BEGIN
-- ==== Sys2Proof/Machine/Bus.lean ====
section
/-! DEFINITION. Host accesses (spec/20_memory.md R60 to R69): what an offset and a width reach, reads, writes, and the
priority among outcomes (spec/60_exceptions.md R225). -/

namespace Sys2Proof.Machine

/-- What an access reaches. -/
inductive Target
  | register (r : Reg)
  /-- `n` bytes of MBUF from offset `a` on. -/
  | buffer (a n : Nat)
deriving DecidableEq, Repr

/-- What an access of `width` bytes at window offset `off` reaches on an engine of capacity `cap`, or nothing where the
access is not taken (R62, R64). -/
def targetOf (cap off width : Nat) : Option Target :=
  if off < 0x1000 then if width = 4 ∧ off % 4 = 0 then some (.register (regAt off)) else none
  else
    let a := off - 0x1000
    if (width = 1 ∨ (width = 4 ∧ a % 4 = 0)) ∧ a + width ≤ cap then some (.buffer a width) else none

/-- The value a read returns (R66 for MBUF; R81: a byte is zero-extended). -/
def State.readTarget (s : State) : Target → Word
  | .register r => s.readReg r
  | .buffer a n => packBytes 32 (s.mbuf.readBytes a n)

/-- Bytes of the data of a write: the word for width 4, its low byte for width 1 (R66). -/
def writeData (n : Nat) (w : Word) : List Byte := bytesOf n w

/-- What a write other than to `CMD` does while `BUSY = 0` (R225 case 4). -/
def State.writeTarget (s : State) (w : Word) : Target → State
  | .register r => s.writeReg w r
  | .buffer a n => { s with mbuf := s.mbuf.writeBytes a (writeData n w) }

/-- A write to `CMD` (spec/10_state.md R23): the decoded command, or ILLEGAL_COMMAND (spec/44_commands.md R190). While
busy an illegal word is an ignored write like any other (spec/30_encoding.md R84). -/
def commandWrite (w : Word) (s : State) : Host.Outcome State Fault Refusal :=
  match decode w with
  | .ok i => exec i s
  | .error _ => .next (s.unlessBusy State.issueIllegal)

/-- A taken write (R225 cases 2 to 4). -/
def hostWrite (t : Target) (w : Word) (s : State) : Host.Outcome State Fault Refusal :=
  match t with
  | .register .cmd => commandWrite w s
  | t => .next (s.unlessBusy fun s => s.writeTarget w t)

/-- The host records the value a read returned. -/
def State.recordRead (s : State) (v : Word) : State := { s with readLog := v :: s.readLog }

/-- One host access. An access R64 does not take is a bus fault, whatever `BUSY` is (R65, R225 case 1). -/
def busAccess (t : Access) (s : State) : Host.Outcome State Fault Refusal :=
  match targetOf s.params.msgBytes t.off.toNat t.width with
  | none => .fault .hostBusFault
  | some g =>
    match t.rw with
    | .read => .next (s.recordRead (s.readTarget g))
    | .write => hostWrite g t.data s

/-- The window access a bus cycle makes on an engine whose window stands at `BASE` (spec/00_scope.md R6): its offset is
the bus address less `BASE`. An address below `BASE`, or further above it than a 32-bit offset reaches (R60), makes none. -/
def cycleAccess (p : Params) (b : BusCycle) : Option Access :=
  if p.base ≤ b.addr ∧ b.addr - p.base < 2 ^ 32 then
    some { rw := b.rw, off := BitVec.ofNat 32 (b.addr - p.base), width := b.width, data := b.data }
  else none

/-- One bus cycle, by its bus address. A cycle that does not reach this device is a bus fault, like every access outside
the window (R62). -/
def busCycle (b : BusCycle) (s : State) : Host.Outcome State Fault Refusal :=
  match cycleAccess s.params b with
  | none => .fault .hostBusFault
  | some t => busAccess t s

end Sys2Proof.Machine
end

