/-! ## The bus -/

/-- R62, R64, R65, R224: an access faults exactly when it is not taken, whatever `BUSY` is; no step faults otherwise. That
a whole 32-bit access must lie below the end of the window, for every capacity, is log 10 (R62 speaks of its offset). R6,
R60: a bus cycle at `BASE` plus an offset is the access at that offset, and one outside the window faults. -/
def Obligations.BusFaultsExactlyOnAccessesNotTaken : Prop :=
  (∀ (t : Access) (s : State), busAccess t s = .fault .hostBusFault ↔ t.wf s.params = false) ∧
  (∀ (s : State) (f : Fault), step s = .fault f →
    ∃ t rest, s.host = .access t :: rest ∧ t.wf s.params = false) ∧
  (∀ (t : Access) (s : State),
    busCycle { rw := t.rw, addr := s.params.base + t.off.toNat, width := t.width, data := t.data } s = busAccess t s) ∧
  (∀ (b : BusCycle) (s : State), b.addr < s.params.base ∨ s.params.base + 0x1000 + s.params.msgBytes ≤ b.addr →
    busCycle b s = .fault .hostBusFault)

/-- No step is refused: every command has its meaning. -/
def Obligations.NoStepIsRefused : Prop :=
  ∀ (s : State) (r : Refusal), step s ≠ .refused r

/-- R37, R69, R258: a read changes nothing but the host's record of it, idle or busy, and reading again returns the
same value. The host's record is the model's own (log 5). -/
def Obligations.ReadsHaveNoSideEffect : Prop :=
  ∀ (t : Access) (s : State), t.rw = .read → t.wf s.params = true →
    ∃ v, busAccess t s = .next (s.recordRead v) ∧
      busAccess t (s.recordRead v) = .next ((s.recordRead v).recordRead v)

/-- R26 to R29, R31: what a write to each read-write register stores while idle, and what it reads as after. -/
def Obligations.RegisterWritesStoreTheirFields : Prop :=
  ∀ (s : State) (w : Word), s.busy = false →
    (busAccess (Access.wr32 0x00C#32 w) s = .next { s with padcfg :=
        { byte := w.extractLsb' 0 8, len := w.extractLsb' 8 8, present := w.getLsbD 16,
          mode := if w.getLsbD 17 then .pkcs7 else .fill } }) ∧
    (PadCfg.ofWord w).toWord = w &&& 0x0003FFFF#32 ∧
    (busAccess (Access.wr32 0x010#32 w) s = .next { s with key := w ++ s.key.extractLsb' 0 32 }) ∧
    (busAccess (Access.wr32 0x014#32 w) s = .next { s with key := s.key.extractLsb' 32 32 ++ w }) ∧
    (busAccess (Access.wr32 0x018#32 w) s = .next { s with keyLen := w.extractLsb' 0 8 }) ∧
    (busAccess (Access.wr32 0x01C#32 w) s = .next { s with msgLen := w }) ∧
    (busAccess (Access.wr32 0x024#32 w) s = .next { s with blk := w ++ s.blk.extractLsb' 0 32 }) ∧
    (busAccess (Access.wr32 0x028#32 w) s = .next { s with blk := s.blk.extractLsb' 32 32 ++ w })
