/-! `State.raiseError`: R222: the four fields of an error, and nothing else. -/

@[simp] theorem State.raiseError_params (e : ErrCode) : (s.raiseError e).params = s.params := rfl
@[simp] theorem State.raiseError_busy (e : ErrCode) : (s.raiseError e).busy = s.busy := rfl
@[simp] theorem State.raiseError_done (e : ErrCode) : (s.raiseError e).done = true := rfl
@[simp] theorem State.raiseError_err (e : ErrCode) : (s.raiseError e).err = true := rfl
@[simp] theorem State.raiseError_ovr (e : ErrCode) : (s.raiseError e).ovr = s.ovr := rfl
@[simp] theorem State.raiseError_errCode (e : ErrCode) : (s.raiseError e).errCode = e := rfl
@[simp] theorem State.raiseError_padcfg (e : ErrCode) : (s.raiseError e).padcfg = s.padcfg := rfl
@[simp] theorem State.raiseError_key (e : ErrCode) : (s.raiseError e).key = s.key := rfl
@[simp] theorem State.raiseError_keyLen (e : ErrCode) : (s.raiseError e).keyLen = s.keyLen := rfl
@[simp] theorem State.raiseError_msgLen (e : ErrCode) : (s.raiseError e).msgLen = s.msgLen := rfl
@[simp] theorem State.raiseError_outLen (e : ErrCode) : (s.raiseError e).outLen = 0#32 := rfl
@[simp] theorem State.raiseError_blk (e : ErrCode) : (s.raiseError e).blk = s.blk := rfl
@[simp] theorem State.raiseError_blkIdx (e : ErrCode) : (s.raiseError e).blkIdx = s.blkIdx := rfl
@[simp] theorem State.raiseError_ksValid (e : ErrCode) : (s.raiseError e).ksValid = s.ksValid := rfl
@[simp] theorem State.raiseError_sk (e : ErrCode) : (s.raiseError e).sk = s.sk := rfl
@[simp] theorem State.raiseError_c (e : ErrCode) : (s.raiseError e).c = s.c := rfl
@[simp] theorem State.raiseError_d (e : ErrCode) : (s.raiseError e).d = s.d := rfl
@[simp] theorem State.raiseError_l (e : ErrCode) : (s.raiseError e).l = s.l := rfl
@[simp] theorem State.raiseError_r (e : ErrCode) : (s.raiseError e).r = s.r := rfl
@[simp] theorem State.raiseError_phase (e : ErrCode) : (s.raiseError e).phase = s.phase := rfl
@[simp] theorem State.raiseError_round (e : ErrCode) : (s.raiseError e).round = s.round := rfl
@[simp] theorem State.raiseError_curOp (e : ErrCode) : (s.raiseError e).curOp = s.curOp := rfl
@[simp] theorem State.raiseError_curDir (e : ErrCode) : (s.raiseError e).curDir = s.curDir := rfl
@[simp] theorem State.raiseError_nblk (e : ErrCode) : (s.raiseError e).nblk = s.nblk := rfl
@[simp] theorem State.raiseError_padv (e : ErrCode) : (s.raiseError e).padv = s.padv := rfl
@[simp] theorem State.raiseError_lenL (e : ErrCode) : (s.raiseError e).lenL = s.lenL := rfl
@[simp] theorem State.raiseError_mbuf (e : ErrCode) : (s.raiseError e).mbuf = s.mbuf := rfl
@[simp] theorem State.raiseError_host (e : ErrCode) : (s.raiseError e).host = s.host := rfl
@[simp] theorem State.raiseError_turns (e : ErrCode) : (s.raiseError e).turns = s.turns := rfl
@[simp] theorem State.raiseError_readLog (e : ErrCode) : (s.raiseError e).readLog = s.readLog := rfl

/-! `State.start`: R193, R103. -/

@[simp] theorem State.start_params (cmd : Work) (n : Nat) (pv : Byte) : (s.start cmd n pv).params = s.params := rfl
@[simp] theorem State.start_busy (cmd : Work) (n : Nat) (pv : Byte) : (s.start cmd n pv).busy = true := rfl
@[simp] theorem State.start_done (cmd : Work) (n : Nat) (pv : Byte) : (s.start cmd n pv).done = s.done := rfl
@[simp] theorem State.start_err (cmd : Work) (n : Nat) (pv : Byte) : (s.start cmd n pv).err = s.err := rfl
@[simp] theorem State.start_ovr (cmd : Work) (n : Nat) (pv : Byte) : (s.start cmd n pv).ovr = s.ovr := rfl
@[simp] theorem State.start_errCode (cmd : Work) (n : Nat) (pv : Byte) : (s.start cmd n pv).errCode = s.errCode := rfl
@[simp] theorem State.start_padcfg (cmd : Work) (n : Nat) (pv : Byte) : (s.start cmd n pv).padcfg = s.padcfg := rfl
@[simp] theorem State.start_key (cmd : Work) (n : Nat) (pv : Byte) : (s.start cmd n pv).key = s.key := rfl
@[simp] theorem State.start_keyLen (cmd : Work) (n : Nat) (pv : Byte) : (s.start cmd n pv).keyLen = s.keyLen := rfl
@[simp] theorem State.start_msgLen (cmd : Work) (n : Nat) (pv : Byte) : (s.start cmd n pv).msgLen = s.msgLen := rfl
@[simp] theorem State.start_outLen (cmd : Work) (n : Nat) (pv : Byte) : (s.start cmd n pv).outLen = s.outLen := rfl
@[simp] theorem State.start_blk (cmd : Work) (n : Nat) (pv : Byte) : (s.start cmd n pv).blk = s.blk := rfl
@[simp] theorem State.start_blkIdx (cmd : Work) (n : Nat) (pv : Byte) : (s.start cmd n pv).blkIdx = 0#32 := rfl
@[simp] theorem State.start_ksValid (cmd : Work) (n : Nat) (pv : Byte) : (s.start cmd n pv).ksValid = false := rfl
@[simp] theorem State.start_sk (cmd : Work) (n : Nat) (pv : Byte) : (s.start cmd n pv).sk = s.sk := rfl
@[simp] theorem State.start_c (cmd : Work) (n : Nat) (pv : Byte) : (s.start cmd n pv).c = (keyHalves s.key).1 := rfl
@[simp] theorem State.start_d (cmd : Work) (n : Nat) (pv : Byte) : (s.start cmd n pv).d = (keyHalves s.key).2 := rfl
@[simp] theorem State.start_l (cmd : Work) (n : Nat) (pv : Byte) : (s.start cmd n pv).l = s.l := rfl
@[simp] theorem State.start_r (cmd : Work) (n : Nat) (pv : Byte) : (s.start cmd n pv).r = s.r := rfl
@[simp] theorem State.start_phase (cmd : Work) (n : Nat) (pv : Byte) : (s.start cmd n pv).phase = .ks := rfl
@[simp] theorem State.start_round (cmd : Work) (n : Nat) (pv : Byte) : (s.start cmd n pv).round = 0#5 := rfl
@[simp] theorem State.start_curOp (cmd : Work) (n : Nat) (pv : Byte) : (s.start cmd n pv).curOp = cmd.curOp := rfl
@[simp] theorem State.start_curDir (cmd : Work) (n : Nat) (pv : Byte) : (s.start cmd n pv).curDir = cmd.curDir := rfl
@[simp] theorem State.start_nblk (cmd : Work) (n : Nat) (pv : Byte) : (s.start cmd n pv).nblk = BitVec.ofNat 32 n := rfl
@[simp] theorem State.start_padv (cmd : Work) (n : Nat) (pv : Byte) : (s.start cmd n pv).padv = pv := rfl
@[simp] theorem State.start_lenL (cmd : Work) (n : Nat) (pv : Byte) : (s.start cmd n pv).lenL = s.msgLen := rfl
@[simp] theorem State.start_mbuf (cmd : Work) (n : Nat) (pv : Byte) : (s.start cmd n pv).mbuf = s.mbuf := rfl
@[simp] theorem State.start_host (cmd : Work) (n : Nat) (pv : Byte) : (s.start cmd n pv).host = s.host := rfl
@[simp] theorem State.start_turns (cmd : Work) (n : Nat) (pv : Byte) : (s.start cmd n pv).turns = s.turns := rfl
@[simp] theorem State.start_readLog (cmd : Work) (n : Nat) (pv : Byte) : (s.start cmd n pv).readLog = s.readLog := rfl

/-! `State.finish`: R197. -/

@[simp] theorem State.finish_params : s.finish.params = s.params := rfl
@[simp] theorem State.finish_busy : s.finish.busy = false := rfl
@[simp] theorem State.finish_done : s.finish.done = true := rfl
@[simp] theorem State.finish_err : s.finish.err = s.err := rfl
@[simp] theorem State.finish_ovr : s.finish.ovr = s.ovr := rfl
@[simp] theorem State.finish_errCode : s.finish.errCode = s.errCode := rfl
@[simp] theorem State.finish_padcfg : s.finish.padcfg = s.padcfg := rfl
@[simp] theorem State.finish_key : s.finish.key = s.key := rfl
@[simp] theorem State.finish_keyLen : s.finish.keyLen = s.keyLen := rfl
@[simp] theorem State.finish_msgLen : s.finish.msgLen = s.msgLen := rfl
@[simp] theorem State.finish_outLen : s.finish.outLen = s.finishedLength := rfl
@[simp] theorem State.finish_blk : s.finish.blk = s.blk := rfl
@[simp] theorem State.finish_blkIdx : s.finish.blkIdx = s.blkIdx := rfl
@[simp] theorem State.finish_ksValid : s.finish.ksValid = s.ksValid := rfl
@[simp] theorem State.finish_sk : s.finish.sk = s.sk := rfl
@[simp] theorem State.finish_c : s.finish.c = s.c := rfl
@[simp] theorem State.finish_d : s.finish.d = s.d := rfl
@[simp] theorem State.finish_l : s.finish.l = s.l := rfl
@[simp] theorem State.finish_r : s.finish.r = s.r := rfl
@[simp] theorem State.finish_phase : s.finish.phase = .idle := rfl
@[simp] theorem State.finish_round : s.finish.round = 0#5 := rfl
@[simp] theorem State.finish_curOp : s.finish.curOp = s.curOp := rfl
@[simp] theorem State.finish_curDir : s.finish.curDir = s.curDir := rfl
@[simp] theorem State.finish_nblk : s.finish.nblk = s.nblk := rfl
@[simp] theorem State.finish_padv : s.finish.padv = s.padv := rfl
@[simp] theorem State.finish_lenL : s.finish.lenL = s.lenL := rfl
@[simp] theorem State.finish_mbuf : s.finish.mbuf = s.mbuf := rfl
@[simp] theorem State.finish_host : s.finish.host = s.host := rfl
@[simp] theorem State.finish_turns : s.finish.turns = s.turns := rfl
@[simp] theorem State.finish_readLog : s.finish.readLog = s.readLog := rfl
END
Would you please copy exactly the part of the entries above that begins at the line containing "busAccess t (s.recordRead" and ends at the line containing "(busAccess (Access.wr32 0x010#32", both lines included?

      busAccess t (s.recordRead v) = .next ((s.recordRead v).recordRead v)

/-- R26 to R29, R31: what a write to each read-write register stores while idle, and what it reads as after. -/
def Obligations.RegisterWritesStoreTheirFields : Prop :=
  ∀ (s : State) (w : Word), s.busy = false →
    (busAccess (Access.wr32 0x00C#32 w) s = .next { s with padcfg :=
        { byte := w.extractLsb' 0 8, len := w.extractLsb' 8 8, present := w.getLsbD 16,
          mode := if w.getLsbD 17 then .pkcs7 else .fill } }) ∧
    (PadCfg.ofWord w).toWord = w &&& 0x0003FFFF#32 ∧
    (busAccess (Access.wr32 0x010#32 w) s = .next { s with key := w ++ s.key.extractLsb' 0 32 }) ∧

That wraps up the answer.